/-! ### What a save area gives back (R49, R56) -/

/-- A thread from its block, its V registers, and what the model keeps of it. -/
def threadFrom (bs : List Byte) (v : RegMap) (x : BitVec 16 × List PendFault) (pl : Place) (defer : Bool) : Thread :=
  let ts := leNat ((bs.drop 0x10).take 8)
  { pc := dwordAt bs 0, mr := dwordAt bs 8, loops := loopsAt bs 0x20 (bitsOf ts 8 3), v := v, t := tAt bs 0x80, tdef := x.1,
    p := BitVec.ofNat 8 ts, helper := bitOf ts 11, exited := bitOf ts 12, intrap := bitOf ts 13,
    cause := BitVec.ofNat 8 (wordAt bs 0xD0).toNat, trappc := dwordAt bs 0xC0, trapinfo := dwordAt bs 0xC8,
    clkHi := wordAt bs 0xD4, place := if bitOf ts 12 then .gone else pl, wait := none, deferred := defer,
    faults := x.2 }
/-- A register file from `n` stored words, `step` bytes apart. -/
def regsFrom (bs : List Byte) (o step n : Nat) : RegMap :=
  (List.range n).foldl (fun m k => m.write k (wordAt bs (o + step * k))) []
/-- A group from its area: VBASE, with the pool blocks `blks`, and the slot take their new values (R56). -/
def groupFrom (bs : List Byte) (stack : List Byte) (x : SavedGroup) (blks : List Nat) (gix slice slot clock : Nat) (pl : Nat → Place)
    (defer : Nat → Bool) : Group :=
  let id := (wordAt bs 4).toNat
  let latch := (wordAt bs 0x1C).toNat
  { gix := gix, slice := slice, slot := slot, vblk := bitsOf id 16 8, kblk := bitsOf id 24 4,
    blocks := blks,
    role := BitVec.ofNat 3 (wordAt bs 0x14).toNat, ftz := bitOf (wordAt bs 8).toNat 0, chksb := bitOf (wordAt bs 0xC).toNat 0,
    nflags := BitVec.ofNat 6 (wordAt bs 0x10).toNat, flagsAt := 0, flagsSet := 0, k := regsFrom bs 0x2500 4 256,
    threads := (List.range 32).map (fun t =>
      threadFrom ((bs.drop (0x100 + 256 * t)).take 256) (regsFrom bs (0x2900 + 4 * t) 128 (8 * x.vblk))
        (x.threads.getD t (0, [])) (pl (32 * gix + t)) (defer (32 * gix + t))),
    ops := [], latch := ⟨bitOf latch 0, bitsOf latch 1 11, x.latchHeld, regsFrom bs 0x2100 4 256⟩, nextIssue := clock, lastPass := 0, windows := [],
    clauseAt := x.clause, held := false, claim := x.claim, tokWait := none, stack := Memory.writeN [] 0 stack }
/-- A member of a stored vector. -/
def vecHas (bs : List Byte) (o n : Nat) : Bool := bitOf (byteAt bs (o + n / 8)).toNat (n % 8)
/-- The frontier of a team save area (R53). -/
def frontierFrom (bs : List Byte) : List FEntry :=
  ((List.range 32).filter (fun k => byteAt bs (0x200 + 0x90 * k + 9) != 0)).map (fun k =>
    ⟨k, dwordAt bs (0x200 + 0x90 * k), (byteAt bs (0x200 + 0x90 * k + 8)).toNat⟩)
/-- Where a thread stands by the vectors of a team save area. -/
def placeFrom (bs : List Byte) (n : Nat) : Place :=
  if vecHas bs 0x80 n then .cur
  else
    match (List.range 32).find? (fun k => byteAt bs (0x200 + 0x90 * k + 9) != 0 && vecHas bs (0x200 + 0x90 * k + 0x10) n) with
    | some k => .entry k
    | none => .overflow
/-- A convergence register from its block. -/
def cvFrom (bs : List Byte) (o : Nat) (c : CvReg) : CvReg :=
  let w := (wordAt bs (o + 0x100)).toNat
  { c with declared := BitVec.ofNat 1024 (leNat ((bs.drop o).take 128)), signed := BitVec.ofNat 1024 (leNat ((bs.drop (o + 0x80)).take 128)),
           issued := bitOf w 0, done := bitOf w 1, params := bitOf w 2, acc := bitsOf w 4 4, xidx := bitsOf w 8 4, fmt := bitsOf w 12 3,
           reuse := bitOf w 15, acode := bitsOf w 16 11 }
/-- An X record at its new BASE (R56). -/
def rebaseX (x : BitVec 128) (old new : Nat) : BitVec 128 :=
  let n := x.toNat
  if bitOf n 31 then BitVec.ofNat 128 (n - bitsOf n 0 10 + (new + bitsOf n 0 10 - old) % 1024) else x
/-- The operand buffer from its stored bytes: the ranges of the valid records, one after another. -/
def opbufFrom (xs : List (BitVec 128)) (bs : List Byte) : Memory :=
  (xs.foldl (fun (a : Memory × List Byte) x =>
    let n := x.toNat
    if bitOf n 31 then (a.1.writeN (1024 * bitsOf n 0 10) (a.2.take (1024 * bitsOf n 10 10)), a.2.drop (1024 * bitsOf n 10 10)) else a)
    ([], bs)).1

------------------------------------------------------------

_Task brief_
Every line above from the line with "faults := x.2" to the line with "values (R56). -/" is wanted, ends included; write them out exactly and add no other line.

_Reply to the exercise_
    faults := x.2 }
/-- A register file from `n` stored words, `step` bytes apart. -/
def regsFrom (bs : List Byte) (o step n : Nat) : RegMap :=
  (List.range n).foldl (fun m k => m.write k (wordAt bs (o + step * k))) []
/-- A group from its area: VBASE, with the pool blocks `blks`, and the slot take their new values (R56). -/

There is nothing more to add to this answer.